Who Is african Enough?


Yes I am asking if there is someone on this planet of ours who knows what is to be African. May they please step forward and fix the collapse we are calling Zimbabwe.

Apparently it is plain to Mugabe and his sympathisers both within his boundaries and without that every mortal who dares critique his administration is a puppet of Brown, or Bush. Even academicians on this dear continent of ours are too quick to co-relate critiquing Mugabe with being mentally colonised.

Just today in the demonstration of his ‘African-ness’ Mugabe has refused entry into Zimbabwe, Kofi Annan, Graca Machel, and Jimmy Carter on their mission to have a firsthand appraisal of the humanitarian condition that is increasingly getting out of hand to the indifference of Mugabe.

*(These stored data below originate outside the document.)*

/-- A series that a start begins leaves every entry but the OPEN RVC entries as it stands (R42). -/
theorem entry_beginSeries (base : Option Nat) (stamp : TimeStamp) {t : Tracker} {i : Nat} {x : Entry} (h : t.entry i = some x)
    (stays : x.state ≠ .opened ∨ x.kind ≠ .rvc) : (t.beginSeries base stamp).entry i = some x := by
  have apart (l : List Nat) (u : Tracker) (n : i ∉ l) : (u.endRvcAt base stamp l).entry i = u.entry i := by
    induction l generalizing u with
    | nil => rfl
    | cons j l ih =>
      rw [List.mem_cons, not_or] at n
      unfold Tracker.endRvcAt
      rw [ih _ n.2, entry_enqueue_of_ne n.1, entry_modify_of_ne _ n.1]
  refine (apart _ t fun m => ?_).trans h
  obtain ⟨⟨j, y⟩, hy, rfl⟩ := List.mem_map.1 m
  rw [List.mem_filter, mem_opened, h] at hy
  obtain ⟨⟨e, o⟩, k⟩ := hy
  cases e
  exact stays.elim (· o) (· (by simpa using k))

/-- Settings loaded at a start leave every entry but the OPEN RVC entries as the requests in flight leave it (R16, R42). -/
theorem entry_loadSettings (set : Settings) (g : Nat) {s : State} {i : Nat} {x : Entry} (f : set.freq ≠ s.meas.freq)
    (h : s.settleRequests.tracker.entry i = some x) (stays : x.state ≠ .opened ∨ x.kind ≠ .rvc) :
    (s.loadSettings set g).tracker.entry i = some x := by
  show (s.loadSeries set).tracker.entry i = some x
  unfold State.loadSeries
  rw [if_neg f]
  exact entry_beginSeries _ _ h stays

/-- With the nominal frequency that the series has, the settings loaded leave the table as it stands. -/
theorem entry_loadSettings_same (set : Settings) (g : Nat) {s : State} (f : set.freq = s.meas.freq) (i : Nat) :
    (s.loadSettings set g).tracker.entry i = s.tracker.entry i := by
  show (s.loadSeries set).tracker.entry i = _
  unfold State.loadSeries
  rw [if_pos f]

/-- What serving the tracker's requests leaves alone, beside `TrackFrame`. -/
structure Settled (s t : State) : Prop where
  lastStamp : t.tracker.lastStamp = s.tracker.lastStamp
  commitQueue : t.tracker.commitQueue = s.tracker.commitQueue
  missed : t.tracker.missed = s.tracker.missed
  detectors : t.tracker.detectors = s.tracker.detectors
  marks : t.tracker.marks = s.tracker.marks
  link : t.link = s.link
  reports : t.reports = s.reports
  taken : ∀ i, (t.tracker.entry i).isSome = (s.tracker.entry i).isSome

namespace Settled

theorem refl (s : State) : Settled s s := ⟨rfl, rfl, rfl, rfl, rfl, rfl, rfl, fun _ => rfl⟩

theorem trans {s t u : State} (h : Settled s t) (k : Settled t u) : Settled s u where
  lastStamp := k.lastStamp.trans h.lastStamp
  commitQueue := k.commitQueue.trans h.commitQueue
  missed := k.missed.trans h.missed
  detectors := k.detectors.trans h.detectors
  marks := k.marks.trans h.marks
  link := k.link.trans h.link
  reports := k.reports.trans h.reports
  taken i := (k.taken i).trans (h.taken i)

theorem modify (s : State) (f : Entry → Entry) (i : Nat) (c : Capture) :
    Settled s { s with tracker := s.tracker.modify f i, capture := c } := by
  refine ⟨rfl, rfl, rfl, rfl, rfl, rfl, rfl, fun j => ?_⟩
  show ((s.tracker.modify f i).entry j).isSome = _
  by_cases h : j = i
  · subst h
    rw [entry_modify]
    cases s.tracker.entry j <;> rfl
  · rw [entry_modify_of_ne _ h]

theorem claim (c : Claim) (s : State) : Settled s (s.serveClaim c) := by
  unfold State.serveClaim
  repeat' split
  all_goals first | exact refl s | exact modify s _ _ _

theorem relink (k e : Nat) (s : State) : Settled s (s.serveRelink k e) := by
  unfold State.serveRelink
  dsimp only
  repeat' split
  all_goals exact modify s _ _ _

theorem handBack (k : Nat) (s : State) : Settled s (s.serveHandBack k) := by
  unfold State.serveHandBack
  repeat' split
  all_goals exact ⟨rfl, rfl, rfl, rfl, rfl, rfl, rfl, fun _ => rfl⟩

Is this really how far somebody can suffer in the quest of defending one’s land? It is plain that the land issue in Zimbabwe has deliberately been taken advantage of by Mugabe. Is the killing and brutalization of the opposition right from their leader to the least known opposition member on the pot-holed and sewage flooded streets of Harare, whose impoverished body lies under an unmarked grave, after being silenced by the ‘War Veterans’ that refuse to retire, a way of defending rights for ancestral land? One thing human beings always ensure prevails in every complexity of life is the balance between the means and ends of an action. When no chord can be struck between the two we immediately and reflexively push the moral alarm button. What had violence to do with the re-claiming of the land in the first place? Can a whole government with the police and army at its disposal indeed fail to ‘forcefully’ evict farmers from their lands? Why should in any case redistribution of land, a government policy be undertaken by youthful and militant ‘war veterans’? How different is such uncivil conduct from that of the colonizer who acted similarly? Is the violent re-taking back of the land a correction of the immorality displayed by the coloniser or outdoing him in causing unnecessary pain?

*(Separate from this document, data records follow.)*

-- ==== Sys2Proof/Tests/Slice0.lean ====
section
/-!
SUPPORT. Small tests: the ill-formed commands that `wellFormed` refuses, one step of the part here and there, and for every
statement of Certificates/ a concrete state and operands that meet its hypotheses, clause by clause at the edges of their
ranges.
-/

-- One proof after the other: proofs checked side by side hold more memory than the check allows.
set_option Elab.async false

namespace Sys2Proof.Tests

open Sys2Proof Sys2Proof.Machine

/-! ## Well-formedness: one ill-formed command for each check -/

theorem test_wf_bits_corrected : (Instr.correctionDone (.corrected 5) none).wellFormed = false := by decide +kernel
theorem test_wf_no_bit_corrected : (Instr.correctionDone (.corrected 0) none).wellFormed = false := by decide +kernel
theorem test_wf_body_read_back : (Instr.correctionDone .clean (some [0x00])).wellFormed = false := by decide +kernel
theorem test_wf_settings_block_judged : (Instr.holdJudgeBlock 0 1).wellFormed = false := by decide +kernel
theorem test_wf_block_past_array : (Instr.holdJudgeBlock 0 256).wellFormed = false := by decide +kernel
theorem test_wf_long_overrun : (Instr.overrun 0x01 0 (List.replicate 1025 0)).wellFormed = false := by decide +kernel
theorem test_wf_abort_overrun : (Instr.overrun 0x7E 0 []).wellFormed = false := by decide +kernel
theorem test_wf_long_unknown : (Instr.unknownKind 0x55 0 (List.replicate 1025 0)).wellFormed = false := by decide +kernel
theorem test_wf_assigned_unknown : (Instr.unknownKind 0x30 0 []).wellFormed = false := by decide +kernel
theorem test_wf_long_request : (Instr.getStatus 0 (List.replicate 1025 0)).wellFormed = false := by decide +kernel
theorem test_wf_longest_request : (Instr.setSettings 0 (List.replicate 1024 0)).wellFormed = true := by decide +kernel

/-! ## Small states -/

/-- In RUN after a start on a blank array: the scan is over, nothing is queued, and the line is listened to. -/
def running : State :=
  { State.reset with
    supply := { State.reset.supply with power := .run }
    store := { State.reset.store with op := none, scan := none, markerQueue := [], reviewed := some State.reset.store.reviewKey }
    cases := { CaseUnit.fresh with loaded := true }
    link := { Link.fresh with listening := true } }

/-- In HOLDUP. -/
def held : State := { running with supply := { running.supply with power := .holdup, supplyGood := false } }

/-- Supply and RESETN good, with the stability timer running, in a power state. -/
def waiting (p : Power) : State := { running with supply := { running.supply with power := p, timerRunning := true } }

def withOutbox (o : List Output) : State := { running with meas := { running.meas with outbox := o } }

def withReports (r : Reports) : State := { running with reports := r }

def withStore (f : Store → Store) : State := { running with store := f running.store }

def withLink (f : Link → Link) : State := { running with link := f running.link }

def at_ (sec : Nat) : TimeStamp := ⟨sec, 0, .settled 3⟩

def sample (code : SampleCode) : SampleSet := Quad.all code

/-- A half-cycle value set with these phase values. -/
def halfCycle (l1 l2 l3 : Nat) : HalfCycleSet where
  number := 9
  window := 1
  position := 9
  stamp := at_ 5
  values := ⟨l1, l2, l3, 0⟩
  clipped := Quad.all false
  fitted := fittedSet true
  freq := .hz50

def windowSet (stamp : TimeStamp) : WindowSet where
  window := 4
  halfCycles := 20
  stamp := stamp
  values := Quad.all 23000
  clipped := Quad.all false
  fitted := fittedSet true

def genValues : GenValues := ⟨23000, 9000, 11000, 500, 200, 500, .hz50, .polyphase, true⟩

/-- A dip entry in a state, linked to a slot or not. -/
def dipEntry (state : EntryState) (slot : Option SlotLink) : Entry where
  state := state
  kind := .dip
  phases := fittedSet false
  start := at_ 5
  finish := none
  halfCycles := 1
  duration := none
  extreme := some ⟨20470, 1, false⟩
  extremePhase := some .l1
  perPhase := ⟨some ⟨20470, 1, false⟩, none, none⟩
  steady := none
  steadyOf := Tri.all none
  enclosing := none
  slot := slot
  generation := 0
  values := genValues
  nested := []
  flags := {}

I take pride in the African people except in their leaders who occur to me to be a lot of people who have no distinct values to defend. I pity them. To them telling a fellow leader who is busy killing the people he is supposed to protect is unpatriotic to Africa. Telling someone no matter what his previous honour and heroism that he ought to keep his machete wielding hands off innocent lives whose political ideologies differ from his, is disrespectful.

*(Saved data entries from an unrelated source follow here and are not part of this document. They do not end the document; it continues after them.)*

/-! ## A request answered at its arrival -/

/-- The settings section's sets have no part in whether a request is served. -/
theorem State.serving.withSettings {s : State} (h : s.serving) (x : SettingsSection) : State.serving { s with settings := x } :=
  ⟨⟨h.ready.listens, h.ready.rx, h.ready.slot, h.ready.tx⟩, h.scan⟩

/-- A request that its dispatch answers at once, on the state `v`, completes with that reply sent. -/
theorem completes_of_dispatch (kind : Byte) (st : Status) (rest : List Byte) {c : Instr} {s v : State} {tag : Byte} {body : List Byte}
    (h : s.serving) (after : v.serving) (run : exec c s = .next (s.request kind tag body)) (fits : body.length ≤ maxBody)
    (other : kind ≠ 0x71) (answered : (s.holdRequest kind tag).dispatch kind tag body = (v.holdRequest kind tag).reply st rest) :
    Completes c s (v.sending (replyKind kind) tag (field 1 st.code ++ rest)) := by
  apply completes_of_exec
  rw [run, request_serving h _ _ fits, answered, reply_holdRequest after _ _ _ _ other]

theorem exec_setSettings (tag : Byte) (body : List Byte) (s : State) :
    exec (.setSettings tag body) s = .next (s.request 0x11 tag body) := rfl

theorem exec_applySettings (tag : Byte) (body : List Byte) (s : State) :
    exec (.applySettings tag body) s = .next (s.request 0x12 tag body) := rfl

theorem exec_discardStaged (tag : Byte) (body : List Byte) (s : State) :
    exec (.discardStaged tag body) s = .next (s.request 0x13 tag body) := rfl

/-! ## SET_SETTINGS (R191) -/

/-- A body that is not a whole number of pairs goes no further than the dispatch (R174). -/
theorem dispatch_setSettings_badLength {s : State} (h : s.serving) (tag : Byte) {body : List Byte} (part : body.length % 5 ≠ 0) :
    (s.holdRequest 0x11 tag).dispatch 0x11 tag body = (s.holdRequest 0x11 tag).reply .badLength [] := by
  have wrong : lengthSuits (0x11 : Byte).toNat body.length = false := beq_false_of_ne part
  unfold State.dispatch
  simp only [show assignedKinds.contains (0x11 : Byte).toNat = true by decide, wrong, State.holdRequest_store, h.scan]
  rfl

/-- Whole pairs reach the settings section. -/
theorem dispatch_setSettings {s : State} (h : s.serving) (tag : Byte) {body : List Byte} (whole : body.length % 5 = 0) :
    (s.holdRequest 0x11 tag).dispatch 0x11 tag body = (s.holdRequest 0x11 tag).serveSetSettings body :=
  dispatch_serving h _ _ (by decide) (beq_iff_eq.2 whole)

theorem badPair_iff (p : Nat × Nat) : badPair p = true ↔ ∀ i, SettingId.ofCode p.1 = some i → i.inRange p.2 = false := by
  unfold badPair
  cases SettingId.ofCode p.1 with
  | none => simp
  | some i => simp

/-- The first bad pair decides the reply. -/
theorem serveSetSettings_bad {s : State} {body : List Byte} {before after : List (Nat × Nat)} {p : Nat × Nat}
    (split : pairsOf body.length body = before ++ p :: after) (good : ∀ q ∈ before, ¬ badPair q = true) (bad : badPair p = true) :
    s.serveSetSettings body = s.reply .badArgument (field 1 p.1) := by
  have first : (pairsOf body.length body).find? badPair = some p :=
    List.find?_eq_some_iff_append.2 ⟨bad, before, after, split, fun q mem => by simpa using good q mem⟩
  unfold State.serveSetSettings
  simp only [first]

/-- Good pairs are all staged, in list order. -/
theorem serveSetSettings_good {s : State} {body : List Byte} (good : ∀ q ∈ pairsOf body.length body, ¬ badPair q = true) :
    s.serveSetSettings body
      = (s.setStaged ((pairsOf body.length body).foldl Settings.putPair s.settings.staged)).reply .ok [] := by
  unfold State.serveSetSettings
  simp only [List.find?_eq_none.2 good]

theorem inRange_intervalLength_iff (v : Nat) :
    SettingId.intervalLength.inRange v = true ↔ 60 ≤ v ∧ v ≤ 3600 ∧ v ∣ 3600 := by
  simp [SettingId.inRange, Nat.dvd_iff_mod_eq_zero, and_assoc]

/-- A step that puts each pair as `Settings.putPair` does folds to the same set. -/
theorem foldl_eq_putPair {f : Settings → Nat × Nat → Settings} (same : ∀ set p, f set p = set.putPair p) (pairs : List (Nat × Nat))
    (set : Settings) : pairs.foldl f set = pairs.foldl Settings.putPair set := by
  rw [show f = Settings.putPair from funext fun set => funext fun p => same set p]

/-- Settles O42: the body's length, then the first bad pair, then the staging of all pairs. -/
theorem setSettingsJudgesPairs : Obligations.SetSettingsJudgesPairs := by
  refine ⟨inRange_intervalLength_iff, fun tag body s serving fits => ?_⟩
  refine ⟨fun part => ?_, fun whole before p after split good bad => ?_, fun whole good => ?_⟩
  · exact completes_of_dispatch 0x11 .badLength [] serving serving (exec_setSettings ..) fits (by decide)
      (dispatch_setSettings_badLength serving tag part)
  · have first := serveSetSettings_bad (s := s.holdRequest 0x11 tag) split
      (fun q mem isBad => good q mem ((badPair_iff q).1 isBad)) ((badPair_iff p).2 bad)
    exact completes_of_dispatch 0x11 .badArgument _ serving serving (exec_setSettings ..) fits (by decide)
      ((dispatch_setSettings serving tag whole).trans first)
  · have staged := serveSetSettings_good (s := s.holdRequest 0x11 tag) fun q mem isBad => good q mem ((badPair_iff q).1 isBad)
    rw [foldl_eq_putPair]
    · exact completes_of_dispatch 0x11 .ok [] serving (serving.withSettings _) (exec_setSettings ..) fits (by decide)
        ((dispatch_setSettings serving tag whole).trans staged)
    · intro set p
      unfold Settings.putPair
      cases SettingId.ofCode p.1 <;> rfl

Mugabe has indeed a heroic past. No one can take it away from him. But it should be emphasized that we are living in the present. The people of Zimbabwe deserve better. Food is what they want over Mugabe’s heroism. Basic security is what they yearn for and not defence of Mugabe’s legacy. These people have a present to confront and a future to shape. Stories and reminders of Mugabe’s patriotism to Africa will be among the irrelevant things they need to help them limp forward.

When people are tortured and killed for being opposition members (for a puppet party or not) for sure it is not about human rights, it is not about the West, it not about puppets, neither is it about the IMF or World Bank. It is neither African nor for Zimbabweans only. It is about that which was there before men came to know civilization, the sanctity of human life. It is sacred.
If there is someone out there African enough, as African as Mugabe, as African as his Southern African Development Community (minus Botswana) leaders, can they come and tell Mugabe what we ‘puppets’ have taken to be a lifetime time truth: no man no matter how great has a license to violate the sacredness of human life no matter how poor they are. All ‘puppets’ knew this before their first lesson on their way to civilization.